The slow guy took ##T## time. The better one did the same distance ##x## in ##0.8T##. You correctly observed that in this instance, ##x=\frac{1}{2}at^2##. We have two equivalent ##x##'s since they ran the same distance. Let's carefully label our accelerations, ##a_1## for the slow guy and ##a_2## for the fast one. Now
$$\frac{1}{2}a_1 T^2=\frac{1}{2} a_2 (0.8T)^2$$
Which easily simplifies to ##a_1=0.64a_2##. Since we want ##\frac{a_1}{a_2}##, we can just rearrange and find that ##\frac{a_1}{a_2}=0.64=16/25##.

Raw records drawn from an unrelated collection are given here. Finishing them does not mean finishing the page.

/-! ### Events of the package's own blocks -/

/-- Events of the outstanding accesses, the homes and the cluster caches. -/
def Package.memoryEvents (p : Package) : List Instr :=
  p.accs.flatMap (fun a => [.longLatencyComplete a.id, .fillServe a.id [], .uncorrectableArrive a.id])
    ++ ((p.writes.filter (fun x => x.wct.isNone)).map (·.acc) ++ p.accs.map (·.id)).eraseDups.map .storeArriveHome
    ++ ((p.writes.filter (fun x => x.wct.any (fun t => decide (t ≤ p.now)))).map (·.line)).eraseDups.map .wctReached
    ++ p.dels.flatMap (fun d => [.deliverySend d.id, .deliveryEnter d.id])
    ++ p.lines.flatMap (fun l => l.copies.map (fun c => .leaseEnd c.cluster l.addr))
    ++ p.pods.filterMap (fun c => c.cluster.map (fun k => .leaseEnd k c.line))

/-- Fills that bring an eviction about: which line leaves, and whether one does, is open. -/
def Package.evictingFills (p : Package) : List Instr :=
  p.accs.flatMap (fun a => p.lines.flatMap (fun l => [.fillServe a.id [2 * l.addr], .fillServe a.id [2 * l.addr + 1]]))

/-- Events of the packets that wait. -/
def Package.inboxEvents (p : Package) : List Instr :=
  (List.range p.inbox.length).flatMap (fun k => match (p.inboxAt k).map (fun (m : Packet) => m.msg) with
    | some (.record _ _) => [.mergeRecordAccept k]
    | some (.bulk _ _) => [.bulkWriteAccept k]
    | some (.ack _ _ _ _) | some (.refused _) => [.recordAck k]
    | some (.loadReq _ _ _ _ _ _ _ _ _ _) => [.fillServe (2 ^ 64 + k) []]
    | some (.arrive _ _ _ _) | some (.lateReset _ _) => [.arrivalMessage k]
    | some (.release _ _ _ _) => [.releaseMessage k]
    | _ => [])

/-- Events of jobs and collectives. -/
def Package.jobEvents (p : Package) : List Instr :=
  p.groups.flatMap (fun g => ((g.heads.map (·.seq)).eraseDups).map (fun q => .collHeaderRound g.id q))
    ++ p.jobs.flatMap (fun j => [.jobSegmentDone j.id, .collContribution j.id, .jobComplete j.id])

/-- Events of worlds, tides and system commands. -/
def Package.worldEvents (p : Package) : List Instr :=
  p.worlds.flatMap (fun x => [.packageArrive x.id, .applyDone x.id, .tideClose x.id])
    ++ p.shoots.map (fun x => .shootdownDrainDone x.seq)
    ++ p.sys.scrubs.map (fun r => .scrubReceipt r.seq)
    ++ (if p.circuit.isSome then [.drainMarkerAck, .relock] else [])
    ++ (p.groups.filter (fun g => g.acks == [p.phys])).map (fun g => .drainRound g.id)
    ++ (p.worlds.filter (fun x => x.sweep.isSome)).map (fun x => .keySweepLine x.id)
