-- ==== Sys2Proof/Safety.lean ====
section
/-! DEFINITION. The terms in which claims speak of runs: the form that the tables of a package keep (R106 to R108, R193), runs that no
fault ends, and the effect of an instruction on the threads of its gang in turn (R30). -/

namespace Sys2Proof.Machine

/-! ### The form of the tables -/

/-- The live entries of the label table stand in rising order, below 0xFFFF, from a lower bound on, and no two of them have one owner
set, nor one of those in `seen` (R106 to R108). -/
def labelsWfFrom (lo : Nat) (seen : List Mask) : List (Nat × Mask) → Bool
  | [] => true
  | (k, m) :: es => decide (lo ≤ k) && decide (k < 0xFFFF) && !seen.contains m && labelsWfFrom (k + 1) (m :: seen) es

/-- Entry 0 is live and public, and the table keeps its form (R106 to R108). -/
def labelsWf : List (Nat × Mask) → Bool
  | [] => false
  | e :: es => e == (0, 0) && labelsWfFrom 1 [0] es

/-- The tables of a package keep their form: memory, granule labels and the label table. -/
def Package.wf (p : Package) : Bool := Memory.wf p.mem && spWf (0 : Lbl) p.glabels && labelsWf p.labels

/-- The tables of every package of the pod keep their form. -/
def State.Wf (s : State) : Prop := s.here.wf = true ∧ ∀ p ∈ s.others, p.wf = true

/-! ### Runs -/

/-- No fault and no refusal ends the first k steps from a state. -/
def SafeFor (k : Nat) (s : State) : Prop := ∃ t, Host.Core.run core k s = .next t

/-- A safe state: no fault and no refusal ends any run from it. -/
def Safe (s : State) : Prop := ∀ k, SafeFor k s

/-! ### Threads in turn -/

/-- The threads of a list take effect one after the other, each from what the one before it left: `eff w p q` says that the effect in
thread w takes package p to q. -/
def InTurn (eff : Who → Package → Package → Prop) (team : Nat) : List Nat → Package → Package → Prop
  | [], p, q => q = p
  | l :: ls, p, q => ∃ r, eff ⟨team, l⟩ p r ∧ InTurn eff team ls r q

/-- The same, where each thread also gives a value. -/
def InTurnGives {β : Type} (eff : Who → Package → β → Package → Prop) (team : Nat) : List Nat → Package → List (Nat × β) → Package → Prop
  | [], p, out, q => q = p ∧ out = []
  | l :: ls, p, out, q => ∃ r b rest, eff ⟨team, l⟩ p b r ∧ InTurnGives eff team ls r rest q ∧ out = (l, b) :: rest

end Sys2Proof.Machine

namespace Sys2Proof.Claims

open Sys2Proof.Machine

/-! ### What the statements speak of -/

/-- An instruction completes: when its effect takes place in each active thread in turn, exec answers the next state that the effects
leave (R30). -/
def Completes (x : Instr) (eff : Who → Package → Package → Prop) : Prop :=
  ∀ s i q, s.here.issue = some i → InTurn eff i.team i.active s.here q → exec x s = .next { s with here := q }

When questions ask for the ratio of the same variable in different conditions, it's very useful to think about how that variable scales in its appropriate equation. For example, since time squared runs proportional to acceleration, this problem becomes immediate. I knew the answer was either ##16/25## or ##25/16## but I used logic to sort out which it would be by considering which person's acceleration was greater. So you need to work on thinking about your variables logically. The biggest piece of advice I can give you for physics is that you should be actively applying "physics thinking" to the algebra part. What I mean is that you can't expect to just set up equations using physics and then only use algebra. This works fine with basic problems, but as you get more advanced you will need to be following your algebra with much more than just a mathematical eye. This will motivate more complicated solutions, especially when you're struggling to find useful substitutions.